● Task prompt: Every line below between the one holding "to R175) -/" and the one holding "shadow's (R41, R173). -/", inclusive, should be copied exactly, and no other line.

Start of Block

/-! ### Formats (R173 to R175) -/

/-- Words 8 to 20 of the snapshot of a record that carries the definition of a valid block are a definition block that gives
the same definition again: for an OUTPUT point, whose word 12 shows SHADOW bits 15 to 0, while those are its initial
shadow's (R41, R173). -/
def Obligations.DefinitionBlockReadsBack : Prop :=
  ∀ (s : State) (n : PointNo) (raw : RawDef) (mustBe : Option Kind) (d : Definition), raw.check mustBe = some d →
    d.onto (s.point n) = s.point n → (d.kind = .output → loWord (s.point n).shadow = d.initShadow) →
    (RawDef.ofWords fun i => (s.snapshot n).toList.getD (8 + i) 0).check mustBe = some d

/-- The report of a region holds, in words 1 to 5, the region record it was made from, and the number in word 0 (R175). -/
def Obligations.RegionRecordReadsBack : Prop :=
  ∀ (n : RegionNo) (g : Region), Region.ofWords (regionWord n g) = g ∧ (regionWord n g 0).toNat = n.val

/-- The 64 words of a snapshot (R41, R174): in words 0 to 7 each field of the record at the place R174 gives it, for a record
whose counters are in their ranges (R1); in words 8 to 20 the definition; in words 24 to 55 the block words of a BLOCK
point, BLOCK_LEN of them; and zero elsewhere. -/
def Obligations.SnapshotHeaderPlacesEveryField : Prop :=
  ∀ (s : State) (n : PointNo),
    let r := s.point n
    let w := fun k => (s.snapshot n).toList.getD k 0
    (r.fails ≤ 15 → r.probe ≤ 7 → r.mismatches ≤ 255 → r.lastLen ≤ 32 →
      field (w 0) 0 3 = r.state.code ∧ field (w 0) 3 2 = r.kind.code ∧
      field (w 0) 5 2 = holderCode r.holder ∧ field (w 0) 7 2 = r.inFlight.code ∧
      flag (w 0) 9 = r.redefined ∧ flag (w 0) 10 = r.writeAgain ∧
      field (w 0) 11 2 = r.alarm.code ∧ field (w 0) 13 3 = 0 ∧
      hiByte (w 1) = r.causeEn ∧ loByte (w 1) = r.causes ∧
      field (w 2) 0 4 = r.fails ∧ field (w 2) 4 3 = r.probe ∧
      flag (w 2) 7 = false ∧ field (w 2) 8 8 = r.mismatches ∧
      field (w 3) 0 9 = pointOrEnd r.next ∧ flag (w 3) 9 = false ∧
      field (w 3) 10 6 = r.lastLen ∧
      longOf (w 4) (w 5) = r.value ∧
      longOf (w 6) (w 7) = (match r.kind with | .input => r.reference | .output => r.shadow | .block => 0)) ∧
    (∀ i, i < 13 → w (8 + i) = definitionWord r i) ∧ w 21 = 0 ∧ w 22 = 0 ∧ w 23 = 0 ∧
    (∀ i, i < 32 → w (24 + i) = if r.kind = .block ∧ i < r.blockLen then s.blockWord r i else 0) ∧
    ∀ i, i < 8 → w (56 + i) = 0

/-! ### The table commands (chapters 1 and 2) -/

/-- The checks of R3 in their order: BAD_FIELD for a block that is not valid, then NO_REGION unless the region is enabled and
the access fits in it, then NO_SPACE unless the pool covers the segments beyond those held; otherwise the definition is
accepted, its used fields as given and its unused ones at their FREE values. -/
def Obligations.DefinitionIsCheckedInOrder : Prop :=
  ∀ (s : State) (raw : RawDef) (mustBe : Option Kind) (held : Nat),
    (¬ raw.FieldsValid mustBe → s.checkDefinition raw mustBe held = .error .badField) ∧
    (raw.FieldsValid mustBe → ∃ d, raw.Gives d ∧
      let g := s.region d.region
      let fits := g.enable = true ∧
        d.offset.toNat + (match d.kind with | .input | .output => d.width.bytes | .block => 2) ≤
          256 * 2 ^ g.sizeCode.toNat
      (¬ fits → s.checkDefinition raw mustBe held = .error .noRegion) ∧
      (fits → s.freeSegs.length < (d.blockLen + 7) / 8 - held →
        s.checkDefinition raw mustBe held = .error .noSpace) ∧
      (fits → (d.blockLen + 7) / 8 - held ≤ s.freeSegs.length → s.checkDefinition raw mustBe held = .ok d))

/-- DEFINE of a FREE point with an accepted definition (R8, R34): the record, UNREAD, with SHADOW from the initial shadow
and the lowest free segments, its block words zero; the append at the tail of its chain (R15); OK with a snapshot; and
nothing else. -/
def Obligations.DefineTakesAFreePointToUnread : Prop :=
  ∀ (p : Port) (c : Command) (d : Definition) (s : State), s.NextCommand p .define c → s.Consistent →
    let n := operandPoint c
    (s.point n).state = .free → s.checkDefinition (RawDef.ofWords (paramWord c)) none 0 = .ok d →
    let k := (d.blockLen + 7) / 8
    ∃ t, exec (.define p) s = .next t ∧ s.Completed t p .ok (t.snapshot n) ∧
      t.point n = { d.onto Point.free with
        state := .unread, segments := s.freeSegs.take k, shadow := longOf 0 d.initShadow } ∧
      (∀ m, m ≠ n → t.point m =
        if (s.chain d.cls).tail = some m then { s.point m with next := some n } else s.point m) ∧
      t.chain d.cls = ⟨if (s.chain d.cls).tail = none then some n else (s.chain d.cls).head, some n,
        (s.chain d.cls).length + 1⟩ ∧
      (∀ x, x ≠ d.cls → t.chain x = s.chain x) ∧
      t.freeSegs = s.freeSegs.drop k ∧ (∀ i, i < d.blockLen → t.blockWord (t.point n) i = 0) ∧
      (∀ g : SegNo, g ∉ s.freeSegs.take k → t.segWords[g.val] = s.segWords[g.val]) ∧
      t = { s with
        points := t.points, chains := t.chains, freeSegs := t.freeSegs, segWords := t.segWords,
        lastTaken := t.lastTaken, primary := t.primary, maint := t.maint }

End of Block
Start of Block

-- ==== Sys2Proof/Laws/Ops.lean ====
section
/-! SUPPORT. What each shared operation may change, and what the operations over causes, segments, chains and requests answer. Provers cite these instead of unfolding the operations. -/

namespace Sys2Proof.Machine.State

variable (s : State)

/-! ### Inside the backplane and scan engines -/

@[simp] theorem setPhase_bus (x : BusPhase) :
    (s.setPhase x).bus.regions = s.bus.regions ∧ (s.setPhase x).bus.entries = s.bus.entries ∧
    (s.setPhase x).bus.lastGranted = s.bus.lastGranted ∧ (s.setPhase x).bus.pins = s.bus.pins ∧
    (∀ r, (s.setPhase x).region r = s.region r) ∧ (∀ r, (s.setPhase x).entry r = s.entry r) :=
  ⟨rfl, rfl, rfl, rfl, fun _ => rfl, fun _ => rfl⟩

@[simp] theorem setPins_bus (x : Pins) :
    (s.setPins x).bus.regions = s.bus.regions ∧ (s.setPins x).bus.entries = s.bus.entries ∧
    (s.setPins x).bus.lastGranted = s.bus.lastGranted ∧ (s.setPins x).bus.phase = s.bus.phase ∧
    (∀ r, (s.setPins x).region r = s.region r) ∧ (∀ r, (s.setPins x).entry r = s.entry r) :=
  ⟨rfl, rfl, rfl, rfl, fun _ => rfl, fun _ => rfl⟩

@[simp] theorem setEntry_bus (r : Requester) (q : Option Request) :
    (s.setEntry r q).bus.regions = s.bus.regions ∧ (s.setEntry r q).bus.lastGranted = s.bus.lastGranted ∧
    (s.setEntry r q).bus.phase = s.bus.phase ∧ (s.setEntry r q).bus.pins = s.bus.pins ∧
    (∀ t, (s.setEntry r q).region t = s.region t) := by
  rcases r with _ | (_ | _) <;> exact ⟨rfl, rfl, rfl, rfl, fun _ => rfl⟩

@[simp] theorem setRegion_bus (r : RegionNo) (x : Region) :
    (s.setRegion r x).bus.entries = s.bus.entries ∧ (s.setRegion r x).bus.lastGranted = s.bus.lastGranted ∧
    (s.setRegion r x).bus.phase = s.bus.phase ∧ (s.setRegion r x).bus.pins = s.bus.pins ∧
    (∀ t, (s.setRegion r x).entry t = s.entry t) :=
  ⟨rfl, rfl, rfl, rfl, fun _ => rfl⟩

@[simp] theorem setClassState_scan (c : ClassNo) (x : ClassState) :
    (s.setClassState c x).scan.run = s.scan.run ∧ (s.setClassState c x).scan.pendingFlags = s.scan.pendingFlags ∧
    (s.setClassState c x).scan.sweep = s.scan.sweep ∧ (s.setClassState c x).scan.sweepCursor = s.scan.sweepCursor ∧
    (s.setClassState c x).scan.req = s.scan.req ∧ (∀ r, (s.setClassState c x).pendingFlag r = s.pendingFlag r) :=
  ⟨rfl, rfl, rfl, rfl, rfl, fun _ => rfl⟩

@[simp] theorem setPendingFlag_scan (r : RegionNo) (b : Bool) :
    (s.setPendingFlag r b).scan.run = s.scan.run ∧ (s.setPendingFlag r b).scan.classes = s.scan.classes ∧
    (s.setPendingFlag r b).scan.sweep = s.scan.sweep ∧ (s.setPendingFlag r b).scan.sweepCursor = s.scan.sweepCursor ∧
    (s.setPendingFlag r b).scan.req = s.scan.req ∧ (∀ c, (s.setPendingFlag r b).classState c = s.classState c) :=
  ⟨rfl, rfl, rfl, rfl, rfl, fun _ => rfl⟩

End of Block

● Your response:
/-! ### Formats (R173 to R175) -/

/-- Words 8 to 20 of the snapshot of a record that carries the definition of a valid block are a definition block that gives
the same definition again: for an OUTPUT point, whose word 12 shows SHADOW bits 15 to 0, while those are its initial
shadow's (R41, R173). -/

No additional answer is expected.